▶ **DATASET EXCERPTS**:
-- ==== Sys2Proof/Certificates/Slice0/Obligations.lean ====
section
/-! DEFINITION. The statements for the provers. Each docstring names the rule of spec/ it speaks of. What a statement
needs beside the model's own functions is written out here once more from the spec, under `Sys2Proof.Claims`. -/

namespace Sys2Proof.Claims

open Sys2Proof.Machine

/-- The state with one more event before all others. -/
def asks (e : Event) (s : State) : State := { s with inbox := e :: s.inbox }

/-- The host is about to write a 32-bit value at an offset of the register window (R20). -/
def writes (off : Nat) (v : Word) (s : State) : State :=
  asks (.host (.regWrite (s.params.regBase + off) (lanesOfWord v))) s

/-- The host is about to read the 32-bit register at an offset of the window (R20). -/
def reads (off : Nat) (s : State) : State := asks (.host (.regRead (s.params.regBase + off) 4)) s

/-- The state once the host has been given a word on the register port (R20). -/
def given (w : Word) (s : State) : State := { s with readData := some (.reg (lanesOfWord w)) }

/-- The STATUS fields a completion leaves, the phase IDLE (R262, R263). The model's own field `tainted` goes back to
false with it (assumption log 4). -/
def completed (code : Byte) (failed : Bool) (s : State) : State :=
  { s with errCode := code, err := failed, done := true, phase := .idle, tainted := false }

/-- Ldst (R200). -/
def dstBytes (i : Instr) (s : State) : Nat :=
  match i with
  | .flipH => s.regs.width.toNat * s.regs.height.toNat * 4
  | .flipV => s.regs.width.toNat * s.regs.height.toNat * 4
  | _ => s.regs.newWidth.toNat * s.regs.newHeight.toNat * 4

/-- The checks of a command after decode, in their order (the table of R251). -/
def checks : Instr → List CmdError
  | .clamp => []
  | .prngDraw => []
  | .grayscale => [.lenAlign, .srcRange]
  | .invert => [.lenAlign, .srcRange]
  | .brightness => [.lenAlign, .srcRange]
  | .sepia => [.lenAlign, .srcRange]
  | .contrast => [.lenAlign, .srcRange, .contrastRange]
  | .vignette => [.lenAlign, .srcRange, .strengthNonfinite, .dimsBounds]
  | .lofi => [.lenAlign, .srcRange]
  | .vintage => [.lenAlign, .srcRange]
  | .cyberpunk => [.lenAlign, .srcRange]
  | .resizeNn => [.lenAlign, .srcRange, .dstRange, .overlap]
  | .resizeBilinear => [.unimplemented]
  | .crop => [.lenAlign, .srcRange, .dimsBounds, .cropOverrun, .dstRange, .overlap]
  | .flipH => [.lenAlign, .srcRange, .dimsBounds, .dstRange, .overlap]
  | .flipV => [.lenAlign, .srcRange, .dimsBounds, .dstRange, .overlap]

/-- The cause of each error (R253 to R261); `ILLEGAL_CMD` is raised at decode, before there is a command (R252). -/
def cause (i : Instr) (s : State) : CmdError → Bool
  | .illegalCmd => false
  | .unimplemented => true
  | .lenAlign => s.regs.srcLen.toNat % 4 != 0
  | .srcRange => decide (s.params.memBytes < s.regs.srcBase.toNat + s.regs.srcLen.toNat)
  | .contrastRange => decide (s.regs.amount.toInt < -255 ∨ 255 < s.regs.amount.toInt)
  | .strengthNonfinite => s.regs.strength.extractLsb' 23 8 == 0xFF
  | .dimsBounds => decide (s.regs.srcLen.toNat < s.regs.width.toNat * s.regs.height.toNat * 4)
  | .cropOverrun => decide (s.regs.width.toNat < s.regs.startX.toNat + s.regs.newWidth.toNat)
  | .dstRange => decide (s.params.memBytes < s.regs.dstBase.toNat + dstBytes i s)
  | .overlap => decide (0 < s.regs.srcLen.toNat ∧ 0 < dstBytes i s ∧
      s.regs.srcBase.toNat < s.regs.dstBase.toNat + dstBytes i s ∧
      s.regs.dstBase.toNat < s.regs.srcBase.toNat + s.regs.srcLen.toNat)

/-- The numbers of the error codes (R250). -/
def number : CmdError → Byte
  | .illegalCmd => 0x01
  | .unimplemented => 0x02
  | .lenAlign => 0x03
  | .srcRange => 0x04
  | .contrastRange => 0x05
  | .strengthNonfinite => 0x06
  | .dimsBounds => 0x07
  | .cropOverrun => 0x08
  | .dstRange => 0x09
  | .overlap => 0x0A

/-- All the checks of a command pass. -/
def clear (i : Instr) (s : State) : Bool := (checks i).all (fun e => !cause i s e)

/-- The nine colour filters (R150). -/
def isFilter : Instr → Bool
  | .grayscale | .invert | .brightness | .sepia | .contrast | .vignette | .lofi | .vintage | .cyberpunk => true
  | _ => false

/-- The four geometric transforms (R200). -/
def isTransform : Instr → Bool
  | .resizeNn | .crop | .flipH | .flipV => true
  | _ => false

/-- How many pixels a filter processes: SRC_LEN / 4, and WIDTH*HEIGHT for VIGNETTE (R150). -/
def filterPixels (i : Instr) (s : State) : Nat :=
  match i with
  | .vignette => s.regs.width.toNat * s.regs.height.toNat
  | _ => s.regs.srcLen.toNat / 4

/-- Channel 0, 1 or 2 of one of the first n pixels of S (R62). -/
def colourByte (s : State) (n a : Nat) : Prop :=
  ∃ k c, k < n ∧ c < 3 ∧ a = s.regs.srcBase.toNat + 4 * k + c

/-- The bytes a command whose checks pass writes: colour bytes for a filter (R152), all of D for a transform (R200). -/
def stores (i : Instr) (s : State) (a : Nat) : Prop :=
  (isFilter i = true ∧ colourByte s (filterPixels i s) a) ∨
  (isTransform i = true ∧ s.regs.dstBase.toNat ≤ a ∧ a < s.regs.dstBase.toNat + dstBytes i s)

/-- The bytes a command whose checks pass may read or write (R67). -/
def touches (i : Instr) (s : State) (a : Nat) : Prop :=
  (isFilter i = true ∧ s.regs.srcBase.toNat ≤ a ∧
    a < s.regs.srcBase.toNat + (if i = .vignette then filterPixels i s * 4 else s.regs.srcLen.toNat)) ∨
  (isTransform i = true ∧ ((s.regs.srcBase.toNat ≤ a ∧ a < s.regs.srcBase.toNat + s.regs.srcLen.toNat) ∨
    (s.regs.dstBase.toNat ≤ a ∧ a < s.regs.dstBase.toNat + dstBytes i s)))

/-- The bytes that become unspecified when reset abandons a command whose checks pass: all of S for a filter, its prefix
for VIGNETTE, all of D for a transform (R291). -/
def abandons (i : Instr) (s : State) (a : Nat) : Prop :=
  (isFilter i = true ∧ s.regs.srcBase.toNat ≤ a ∧
    a < s.regs.srcBase.toNat + (if i = .vignette then filterPixels i s * 4 else s.regs.srcLen.toNat)) ∨
  (isTransform i = true ∧ s.regs.dstBase.toNat ≤ a ∧ a < s.regs.dstBase.toNat + dstBytes i s)

/-- Memory m holds s's bytes but for the colour channels of the first n pixels of S, and there each pixel's new
channels stand in relation R to its old ones (R151, R152). -/
def recoloured (s : State) (n : Nat) (R : Nat → (r g b r' g' b' : Byte) → Prop) (m : Memory) : Prop :=
  (∀ k, k < n →
    R k (s.byteAt (s.regs.srcBase.toNat + 4 * k)) (s.byteAt (s.regs.srcBase.toNat + 4 * k + 1))
      (s.byteAt (s.regs.srcBase.toNat + 4 * k + 2)) (m.byteAt (s.regs.srcBase.toNat + 4 * k))
      (m.byteAt (s.regs.srcBase.toNat + 4 * k + 1)) (m.byteAt (s.regs.srcBase.toNat + 4 * k + 2))) ∧
  ∀ a, ¬ colourByte s n a → m.byteAt a = s.byteAt a

/-- Memory m holds s's bytes but for D, an image of width w and height h at DST_BASE, whose channel c of column x, row
y is `px x y c` (R62, R200). -/
def redrawn (s : State) (w h : Nat) (px : (x y c : Nat) → Byte) (m : Memory) : Prop :=
  (∀ x y c, x < w → y < h → c < 4 → m.byteAt (s.regs.dstBase.toNat + (y * w + x) * 4 + c) = px x y c) ∧
  ∀ a, ¬ (s.regs.dstBase.toNat ≤ a ∧ a < s.regs.dstBase.toNat + w * h * 4) → m.byteAt a = s.byteAt a

/-- One transition of the generator on numbers (R124). -/
def lcg (n : Nat) : Nat := (n * 1664525 + 1013904223) % 2 ^ 32

/-- n transitions. -/
def lcgTimes : Nat → Nat → Nat
  | 0, s => s
  | n + 1, s => lcg (lcgTimes n s)

/-- `conv` of a channel (R11). -/
def chan (f : Fmt) (c : Byte) : Fp := Fp.conv f c.toNat

/-- The luminance of R155 and R163: ((K(0.299) ⊗ r) ⊕ (K(0.587) ⊗ g)) ⊕ (K(0.114) ⊗ b). -/
def lum (f : Fmt) (r g b : Byte) : Fp :=
  Fp.add f
    (Fp.add f (Fp.mul f (Fp.lit f 299 1000) (chan f r)) (Fp.mul f (Fp.lit f 587 1000) (chan f g)))
    (Fp.mul f (Fp.lit f 114 1000) (chan f b))

/-- A row of the sepia matrix (R158): ((r ⊗ K(kr)) ⊕ (g ⊗ K(kg))) ⊕ (b ⊗ K(kb)), the constants in thousandths. -/
def sepiaSum (f : Fmt) (kr kg kb : Nat) (r g b : Byte) : Fp :=
  Fp.add f
    (Fp.add f (Fp.mul f (chan f r) (Fp.lit f kr 1000)) (Fp.mul f (chan f g) (Fp.lit f kg 1000)))
    (Fp.mul f (chan f b) (Fp.lit f kb 1000))

/-- The distance fsqrt((a ⊗ a) ⊕ (b ⊗ b)) of R161. -/
def dist (f : Fmt) (a b : Fp) : Fp := Fp.sqrt f (Fp.add f (Fp.mul f a a) (Fp.mul f b b))

/-- The vignette factor f(x, y) of R161 for an image of w by h pixels and strength s. -/
def vignetteAt (f : Fmt) (w h : Nat) (s : Fp) (x y : Nat) : Fp :=
  let cx := Fp.div f (Fp.conv f w) (Fp.conv f 2)
  let cy := Fp.div f (Fp.conv f h) (Fp.conv f 2)
  let maxd := dist f cx cy
  let d := dist f (Fp.sub f (Fp.conv f x) cx) (Fp.sub f (Fp.conv f y) cy)
  Fp.sub f (Fp.lit f 1 1) (Fp.mul f (Fp.div f d maxd) s)

/-- desat(c) of R163. -/
def desat (f : Fmt) (l : Fp) (c : Byte) : Fp :=
  Fp.add f (Fp.mul f (Fp.lit f 8 10) (chan f c)) (Fp.mul f (Fp.lit f 2 10) l)

/-- The value of a finite binary32 pattern as a value of the format (R41): the fields are bit 31, bits [30:23] and bits
[22:0], and binary32's unit 2^-149 is 2^(unitExp - 149) units of the format. -/
def strengthValue (f : Fmt) (w : Word) : Fp :=
  .fin (w.getLsbD 31)
    ((if w.toNat / 2 ^ 23 % 256 = 0 then w.toNat % 2 ^ 23
      else (2 ^ 23 + w.toNat % 2 ^ 23) * 2 ^ (w.toNat / 2 ^ 23 % 256 - 1)) * 2 ^ (f.unitExp - 149))

/-- The offsets of the registers a busy core drops the writes of (R47). -/
def droppedOffsets : List Nat :=
  [0x0C, 0x10, 0x14, 0x18, 0x20, 0x24, 0x28, 0x2C, 0x30, 0x34, 0x38, 0x3C, 0x40, 0x48]

/-- The offsets whose writes are ignored, busy or idle: ID, DST_LEN, RESULT (R47). -/
def ignoredOffsets : List Nat := [0x00, 0x1C, 0x44]

/-- A number of p significant bits: what a format of precision p can hold when its exponent has no bound (R11). -/
def representable (p m : Nat) : Prop := ∃ t k, t < 2 ^ p ∧ m = t * 2 ^ k

/-- The event the next step carries out; a state whose host has asked for nothing lets the core have its turn. -/
def nextEvent (s : State) : Event :=
  match s.inbox with
  | [] => .core
  | e :: _ => e

end Sys2Proof.Claims

open Sys2Proof Sys2Proof.Machine Sys2Proof.Claims

/-! ## Encoding -/

/-- 30_encoding.md R90, R91, R93, R94: the decoder gives back the command of every command word, as a word, as the four
byte lanes and as a row of the opcode table, and no other word decodes to a command. -/
def Obligations.CommandWordsRoundTrip : Prop :=
  (∀ i : Instr, i.wellFormed = true →
    decode (encode i) = .ok i ∧ decodeBytes (lanesOfWord (encode i)) = .ok i ∧
      decodeTableWord 32 (encode i).toNat = some i) ∧
  ∀ w i, decode w = .ok i → w = encode i

/-- 30_encoding.md R93, R96: a word decodes exactly when it is well formed; reserved bits are found first. -/
def Obligations.DecodeRefusesExactlyIllegalWords : Prop :=
  ∀ w : Word,
    ((∃ i, decode w = .ok i) ↔ CommandWord.wellFormed w = true) ∧
    (CommandWord.rsvdIsZero w = false → decode w = .error .reservedBits) ∧
    (CommandWord.rsvdIsZero w = true → CommandWord.opcodeIsAssigned (w.setWidth 8) = false →
      decode w = .error .unassignedOpcode)

/-- 30_encoding.md R94: the sixteen words of the opcode map, written out, decode to their commands. -/
def Obligations.OpcodeMapWordsDecode : Prop :=
  decode 0x00000001 = .ok .clamp ∧ decode 0x00000002 = .ok .prngDraw ∧ decode 0x00000010 = .ok .grayscale ∧
  decode 0x00000011 = .ok .invert ∧ decode 0x00000012 = .ok .brightness ∧ decode 0x00000013 = .ok .sepia ∧
  decode 0x00000014 = .ok .contrast ∧ decode 0x00000015 = .ok .vignette ∧ decode 0x00000016 = .ok .lofi ∧
  decode 0x00000017 = .ok .vintage ∧ decode 0x00000018 = .ok .cyberpunk ∧ decode 0x00000020 = .ok .resizeNn ∧
  decode 0x00000021 = .ok .resizeBilinear ∧ decode 0x00000022 = .ok .crop ∧ decode 0x00000023 = .ok .flipH ∧
  decode 0x00000024 = .ok .flipV

/-- 30_encoding.md R92, R93: the step of a busy core whose turn it is is the decoded command's `exec`, the core's turn
taken off the schedule; the step after `withFetchWord` is `exec` of the placed command. -/
def Obligations.StepRunsDecodedCommand : Prop :=
  (∀ s i, s.phase = .busy → s.coreToMove = true → decode s.cmd = .ok i → step s = exec i s.turnTaken) ∧
  ∀ (s : State) (w : Nat) (i : Instr), w < 2 ^ 32 → decode (BitVec.ofNat 32 w) = .ok i →
    step (s.withFetchWord 32 w) =
      exec i { s with cmd := BitVec.ofNat 32 w, phase := .busy, done := false, err := false, errCode := 0x00,
                      tainted := false, inReset := false }

/-- 60_exceptions.md R252: a latched word with a reserved bit set or an unassigned opcode completes with `ILLEGAL_CMD`
and no other effect. -/
def Obligations.IllegalWordCompletesIllegalCmd : Prop :=
  ∀ s : State, s.phase = .busy → s.coreToMove = true →
    (s.cmd.extractLsb' 8 24 ≠ 0 ∨ ∀ i, encode i ≠ (0 : BitVec 24) ++ (s.cmd.setWidth 8 : Byte)) →
    step s = .next (completed 0x01 true s.turnTaken)

/-! ## The clamp unit and the generator -/

/-- 40_clamp_prng.md R120: `clamp8` on every integer. -/
def Obligations.Clamp8PinsToNearestByte : Prop :=
  ∀ n : Int, (n < 0 → (clamp8 n).toNat = 0) ∧ (255 < n → (clamp8 n).toNat = 255) ∧
    (0 ≤ n → n ≤ 255 → ((clamp8 n).toNat : Int) = n)

/-- 40_clamp_prng.md R122: CLAMP writes RESULT with ARG, read as a signed number, pinned to 0 .. 255, and nothing else
but the STATUS fields of R263, in every state: it has no error of its own. -/
def Obligations.ClampWritesSaturatedArg : Prop :=
  decode 0x00000001 = .ok .clamp ∧
  ∀ s : State, exec .clamp s =
    .next (completed 0x00 false { s with result := BitVec.ofInt 32 (max 0 (min 255 s.regs.arg.toInt)) })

▶ **YOUR INSTRUCTIONS**:
All that belongs in your answer is the stretch of entries above from the line with "strength s. -/" through the line with "((if w.toNat /", printed exactly.

▶ **FINAL ANSWER**:
/-- The vignette factor f(x, y) of R161 for an image of w by h pixels and strength s. -/
def vignetteAt (f : Fmt) (w h : Nat) (s : Fp) (x y : Nat) : Fp :=
  let cx := Fp.div f (Fp.conv f w) (Fp.conv f 2)
  let cy := Fp.div f (Fp.conv f h) (Fp.conv f 2)
  let maxd := dist f cx cy
  let d := dist f (Fp.sub f (Fp.conv f x) cx) (Fp.sub f (Fp.conv f y) cy)
  Fp.sub f (Fp.lit f 1 1) (Fp.mul f (Fp.div f d maxd) s)

/-- desat(c) of R163. -/
def desat (f : Fmt) (l : Fp) (c : Byte) : Fp :=
  Fp.add f (Fp.mul f (Fp.lit f 8 10) (chan f c)) (Fp.mul f (Fp.lit f 2 10) l)

/-- The value of a finite binary32 pattern as a value of the format (R41): the fields are bit 31, bits [30:23] and bits
[22:0], and binary32's unit 2^-149 is 2^(unitExp - 149) units of the format. -/
def strengthValue (f : Fmt) (w : Word) : Fp :=
  .fin (w.getLsbD 31)
    ((if w.toNat / 2 ^ 23 % 256 = 0 then w.toNat % 2 ^ 23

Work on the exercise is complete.